Reputation: 2342
I have several dataframes in a list, obtained after using np.array_split
and I want to concat some of then into a single dataframe. In this example, I want to concat 3 dataframes contained in b (all but the 2nd one, which is the element b[1] in the list):
df = pd.DataFrame({'country':['a','b','c','d'],
'gdp':[1,2,3,4],
'iso':['x','y','z','w']})
a = np.array_split(df,4)
i = 1
b = a[:i]+a[i+1:]
desired_final_df = pd.DataFrame({'country':['a','c','d'],
'gdp':[1,3,4],
'iso':['x','z','w']})
I have tried to create an empty df and then use append through a loop for the elements in b but with no complete success:
CV = pd.DataFrame()
CV = [CV.append[(b[i])] for i in b] #try1
CV = [CV.append(b[i]) for i in b] #try2
CV = pd.DataFrame([CV.append[(b[i])] for i in b]) #try3
for i in b:
CV.append(b) #try4
I have reached to a solution which works but it is not efficient:
CV = pd.DataFrame()
CV = [CV.append(b) for i in b][0]
In this case, I get in CV three times the same dataframe with all the rows and I just get the first of them.
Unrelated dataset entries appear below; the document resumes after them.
/-- A request of the executing agent that holds its slot (R141, R361). -/
def State.askGroup (s : State) (opc : Nat) (d : BitVec 6) (op : GroupOp) : Res :=
  .stay ((s.send (.group { agent := s.cur, reg := if d.toNat < 32 then some d.toNat else none, wide := false, op := op,
                           pc := BitVec.ofNat 32 s.pc })).awaitReply opc s.fresh)

/-- A count of tags that R361 allows. -/
def countOk (x : Nat) : Bool := decide (1 ≤ x) && decide (bitsOf x 31 17 = 0) && decide (x ≤ 65536)

/-- MTAGA (R361). -/
def execMtaga (d a : BitVec 6) (sc : BitVec 2) (s : State) : Out :=
  s.runWord (.mtaga d a sc) (s.groupOp [(a.toNat, false)] fun g =>
    let n := g.src false a.toNat
    if !countOk n then illegalAt 0xE0 2 3 else s.askGroup 0xE0 d (.tagAlloc sc.toNat n))

/-- MTAGF (R361). -/
def execMtagf (d a b : BitVec 6) (s : State) : Out :=
  s.runWord (.mtagf d a b) (s.groupOp [(a.toNat, false), (b.toNat, false)] fun g =>
    let first := g.src false a.toNat
    let n := g.src false b.toNat
    if !countOk n then illegalAt 0xE1 3 3
    else if !domOk first ∨ 2 ^ 20 < tagIdx first + n then illegalAt 0xE1 2 3
    else s.askGroup 0xE1 d (.tagFree first n))

/-! ## Replies to group-wide instructions (R141) -/

/-- A held slot goes on: in the running program, or among the slots a handler saved. -/
def Slot.replied (x : Slot) (n : Nat) : Slot :=
  if x.hold = .reply n then { x with pc := x.pc + 4#32, replay := none, hold := .free, kept := none } else x
def Course.replied (c : Course) (n : Nat) : Course :=
  { c with header := c.header.replied n, stretcher := c.stretcher.replied n, xHeader := c.xHeader.replied n,
           xStretcher := c.xStretcher.replied n }

/-- The reply numbered f reaches its agent: gd is written and the slot released; a failure is a deferred cause of a
course (R167), kept with a saved one's team (R443), of an instruction that its handler issued a double trap (R274), and a trap
of a processor. -/
def State.groupAnswered (s : State) (f : Nat) (x : GroupReq) (v : Nat) (fail : Option (Cause × Nat × Word)) : State :=
  let s := s.drop f
  match x.agent with
  | .course k str =>
    (match s.course? k with
     | none => s
     | some c =>
       if c.life = .ended ∨ c.life = .finished then s
       else
         let c := c.replied f
         match fail, x.reg with
         | some (cause, taddr, ti), _ =>
           if c.byHandler f then (s.setCourse k c).handlerFails k str cause x.pc taddr
           else (s.setCourse k c).defer k { cause := cause, tpc := some x.pc, slot := some str, taddr := BitVec.ofNat 64 taddr,
                                            tmask := 0#32, tinfo := ti }
         | none, some r => s.setCourse k { c with sc := c.sc.dst x.wide r v }
         | none, none => s.setCourse k c)
  | .seq _ => s
  | .kcore _ | .lintel _ =>
    (match s.proc? x.agent with
     | none => s
     | some p =>
       if p.hold ≠ .reply f then s
       else match fail with
       | some (cause, taddr, ti) => s.trapProc x.agent cause taddr ti.toNat
       | none => s.setProc x.agent { p with pc := lowPc p.pc (p.pc.toNat + 4), hold := .free, sc := match x.reg with
           | some r => p.sc.dst x.wide r v
           | none => p.sc })

/-- The read of a GLD at its home, or its packet to another package (R141, R406). -/
def State.groupRead (s : State) (f : Nat) (x : GroupReq) (pa va size : Nat) (lanes : Word) (version : Option Nat)
    (asked : Bool) (key : Nat) : State :=
  let core := s.pathOf x.agent
  let own := match x.agent with
    | .course k str => s.ownBytes f k str lanes va size false
    | _ => List.replicate size none
  let mine := match x.agent with
    | .course k str => s.mayRead f k str lanes va pa size false false
    | _ => !isDevice pa || !s.pathDevices core
  if asked || !mine then s
  else if version.isNone && s.readsAway core pa own false false then
    (match s.request (s.readPacket x.agent pa key 0 false) (.flight f) with
     | some s' => s'.setFlight f (.group { x with op := .load pa va size lanes own version true key })
     | none => s)
  else if isDevice pa then s.groupDone f (s.devRead pa size (.agent x.agent)) none
  else if s.readsPoison core pa own version false then s.groupDone f 0 (some (.softErr, va, 0#32))
  else
    let v := ofBytes (s.loadBytes core pa size own version false key)
    (s.noteRead core x.agent lanes pa key false).groupDone f v none

/-- GROUP_REPLY (R141, R361): request f is answered where it is performed, then reaches its agent. One for a bound course
is filed in its record instead (R291). -/
def execGroupReply (f : Nat) (s : State) : Out :=
  .next (match s.flight? f with
    | some (.group x) =>
      (match x.op with
       | .load pa va size lanes _ version asked key => s.groupRead f x pa va size lanes version asked key
       | .tagAlloc scope n =>
         let r := s.tagAlloc scope (domOf scope (s.tagDie x.agent)) n
         r.2.groupDone f r.1 none
       | .tagFree first n =>
         let r := s.tagFree first n
         r.2.groupDone f r.1 none
       | .done v fail => if s.diverted f then s else s.groupAnswered f x v fail
       | .redirect _ | .barrier .. => s)
    | _ => s)

/-! ## MJOIN (R362-R364) -/

/-- The joint of two elements, x0 of party 0 (R81, R362). -/
def jointOf (op x0 x1 : Nat) : Nat :=
  let m (t : ElemType) : AluMode := { et := t, sat := false, rm := 0, ftz := false }
  match op with
  | 0 => (fadd (m .f32) x0 x1).bits
  | 1 => (fadd (m .bf16x2) x0 x1).bits
  | 2 => iadd (m .s32) x0 x1
  | 3 => (fminmax (m .f32) true x0 x1).bits
  | 4 => (fminmax (m .f32) false x0 x1).bits
  | _ => bitXor .s32 x0 x1

/-- The identity of an op (R362). -/
def jointIdentity (op : Nat) : Nat :=
  match op with
  | 0 => 0x80000000 | 1 => 0x80008000 | 3 | 4 => 0x7FC00000 | _ => 0

/-- A descriptor's fields (R363). -/
structure MDesc where
  dst : Nat
  ctr : Nat
  party : Nat
  len : Nat
  src : Nat
  deriving DecidableEq, Repr

/-- A descriptor that R363 allows for a form. -/
def mDescOk (vec : Bool) (w4 w5 w6 w7 : Nat) : Bool :=
  let len := bitsOf w4 5 0
  decide (bitsOf w4 30 6 = 0) && decide (w6 = 0) && decide (w7 = 0) &&
    (if vec then decide (len = 8) && decide (w5 = 0) else decide (1 ≤ len) && decide (len ≤ 32) && decide (w5 % 16 = 0))

/-- Whether a tag's instance holds an issuer on a die (R364). -/
def tagHolds (t die : Nat) : Bool := decide (tagScope t ≠ 0) && decide (tagDom t = domOf (tagScope t) die)

/-- The packet of an operand or half (R408). -/
def MortarOp.packet (o : MortarOp) (dst src : Nat) : Packet :=
  { Packet.blank 0x10 dst src with
    len := lenOf (4 * o.words.length), addr := o.dst, payload := o.words.flatMap fun w => bytesOf 4 w.toNat }

/-- The operand leaves for its router (R364 step 7); to another package it waits for credits (R413). -/
def State.sendOperand (s : State) (o : MortarOp) : Option State :=
  let n := s.fresh
  let s1 := { s with mortar := SMap.put s.mortar n { op := o, place := .travelling, since := 0, order := 0 }, fresh := n + 1 }
  let p := o.router / 384
  if p = o.src then some s1
  else s1.request (o.packet p o.src) (.mortar n)

/-- Steps 6 and 7 (R364) of an operand that its slot has held since a stamp: as FENCE.REL at the tag's scope, with its mark
(R255), then the tile is read, and the operand leaves. -/
def State.mjoinSend (s : State) (k : Nat) (str : Bool) (t : Team) (stamp : Nat) (o : MortarOp) (tile : Option Nat) : Res :=
  let low := match s.course? k with | some c => c.alwLow.toNat | none => 0
  let scope := tagScope o.tag + 1
  let n := o.words.length
  let words : List Word := match tile with
    | some a => (List.range n).map fun i => BitVec.ofNat 32 (ofBytes (t.spBytes (a + 4 * i) 4))
    | none => o.words
  if !s.released k str stamp scope || s.spOutstanding k str then .wait
  else match (match tile with | some a => if t.spPoisoned a (4 * n) then some a else none | none => none) with
  | some a => .stay ((s.modCourse k fun c => c.setSlot str { c.slot str with hold := .free }).takeTrap .softErr a 0 0)
  | none =>
    if o.router / 384 ≠ o.src ∧ s.allowance o.src (o.router / 384) < low then .wait
    else match (s.markFor scope (s.pathOf (.course k str))).sendOperand { o with words := words } with
      | some s => .done s
      | none => .wait

/-- Steps 6 and 7 begin: the slot holds the operand as read at issue until it has left. -/
def State.mjoinHold (s : State) (k : Nat) (str : Bool) (t : Team) (o : MortarOp) (tile : Option Nat) : Res :=
  let s' := (s.modCourse k fun c =>
    (if c.handler then c.thaw else c).setSlot str { c.slot str with hold := .joining s.fresh o tile }).tick
  match s'.mjoinSend k str t s.fresh o tile with
  | .wait => .stay s'
  | r => r

/-- Step 5's checks of DST and CTR (R364); `go` gets the state, and address and leaf of DST and of CTR. -/
def State.mjoinTargets (s : State) (x : MDesc) (go : State → Nat → Nat → Nat → Nat → Res) : Res :=
  if x.dst % 16 ≠ 0 ∨ 512 < x.dst % 512 + 16 * x.len then .trap .align x.dst 0 16
  else match s.oneAccess x.dst 16 .store (fun _ => false) 0xE2 with
  | .res r => r
  | .ok s pa leaf =>
    if x.ctr = 0 then go s pa leaf 0 0
    else match s.oneAccess x.ctr 8 .store (fun _ => false) 0xE2 with
    | .res r => r
    | .ok s cpa cleaf => go s pa leaf cpa cleaf

/-- Steps 4 and 5 (R364), and the operand they make. -/
def State.mjoinTagged (s : State) (k : Nat) (str : Bool) (t : Team) (vec : Bool) (op tag : Nat) (x : MDesc)
    (lanes : List Word) : Res :=
  if !tagHolds tag (dieOfCore t.core) then illegalAt 0xE2 3 3
  else s.mjoinTargets x fun s pa leaf cpa cleaf =>
    let src := pkgOfCore t.core
    let o : MortarOp :=
      { tag := tag, op := op, party := x.party, words := if vec then lanes else List.replicate (4 * x.len) 0#32, dst := pa,
        dstVa := x.dst, ctr := cpa, key := k, router := tagRouter tag, issued := (s.pkg src).time, src := src, snap := snapMark leaf,
        keyId := leafKey leaf, ctrSnap := snapMark cleaf, ctrKey := leafKey cleaf, core := t.core, asid := t.launch.asid }
    if vec then s.mjoinHold k str t o none
    else if t.spSize < x.src + 16 * x.len then .trap .spBound x.src 0 0
    else s.mjoinHold k str t o (some x.src)

/-- The element type of an op (R362): k1 and km1 read as its constants (R444). -/
def jointType (op : Nat) : ElemType :=
  match op with
  | 0 | 3 | 4 => .f32
  | 1 => .bf16x2
  | _ => .s32

/-- MJOIN up to the tag (R364 steps 1 to 3). A parked one re-executes whole; one that step 6 holds has been read (R363). A
team whose version R287 has committed early raises VERSIONBAN no more. -/
def State.mjoin (s : State) (vec : Bool) (d a b op : Nat) : Res :=
  s.asCourse fun k str c =>
    match s.team? (k / 16) with
    | none => .wait
    | some t =>
      match (c.slot str).hold with
      | .joining stamp o tile => s.mjoinSend k str t stamp o tile
      | _ =>
      let r (i : Nat) : Nat := (c.sc.reg (a + i)).toNat
      let x : MDesc := { dst := r 0 + 2 ^ 32 * r 1, ctr := r 2 + 2 ^ 32 * r 3, party := bitsOf (r 4) 31 31,
                         len := bitsOf (r 4) 5 0, src := r 5 }
      if t.version.isSome then .trap .versionBan 0 0 (0xE2 * 2 ^ 24)
      else match c.sc.checks ((List.range 8).map fun i => (a + i, false)) with
      | some e => e
      | none =>
        if !mDescOk vec (r 4) (r 5) (r 6) (r 7) then illegalAt 0xE2 2 3
        else if vec then
          let act := maskOf fun l => (c.slot str).mask.getLsbD l && c.guard l
          match c.checks act [⟨d, jointType op, 15⟩, ⟨b, .n32, 14⟩] none with
          | some e => e
          | none =>
            match lanesOf act with
            | [] => .done s
            | l :: _ => s.mjoinTagged k str t true op (c.src .n32 b l) x ((List.range 32).map fun i =>
                BitVec.ofNat 32 (if act.getLsbD i then c.src (jointType op) d i else jointIdentity op))
        else match c.sc.checks [(b, false)] with
        | some e => e
        | none => s.mjoinTagged k str t false op (c.sc.src false b) x []

/-- MJOIN, vector form (R364). -/
def execMjoinVector (d a b : BitVec 6) (p : BitVec 3) (s : State) : Out :=
  s.runWord (.mjoinVector d a b p) (s.mjoin true d.toNat a.toNat b.toNat p.toNat)

/-- MJOIN, group form (R364). -/
def execMjoinGroup (a b : BitVec 6) (p : BitVec 3) (s : State) : Out :=
  s.runWord (.mjoinGroup a b p) (s.mjoin false 0 a.toNat b.toNat p.toNat)

/-! ## The meeting router (R365-R368) -/

/-- Two operands that meet: different parties, all else equal. -/
def MortarOp.meets (x y : MortarOp) : Bool :=
  decide (x.tag = y.tag) && decide (x.party ≠ y.party) && decide (x.op = y.op) &&
    decide (x.words.length = y.words.length) && decide (x.dst = y.dst) && decide (x.ctr = y.ctr)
However, in my real case, in which I have big datasets, having three times the same would result in much more time of computation.
How could I do that without repeating operations?
Upvotes: 0
Views: 85
Reputation: 8903
To cancatenate multiple DFs, resetting index, use pandas.concat
:
pd.concat(b, ignore_index=True)
output
country gdp iso
0 a 1 x
1 c 3 z
2 d 4 w
Upvotes: 1
Reputation: 7509
According to the docs, DataFrame.append
does not work in-place, like lists. The resulting DataFrame object is returned instead. Catching that object should be enough for what you need:
df = pd.DataFrame()
for next_df in list_of_dfs:
df = df.append(next_df)
You may want to use the keyword argument ignore_index=True
in the append
call so that the indices become continuous, instead of starting from 0 for each appended DataFrame (assuming that the index of the DataFrames in the list all start from 0).
Upvotes: 2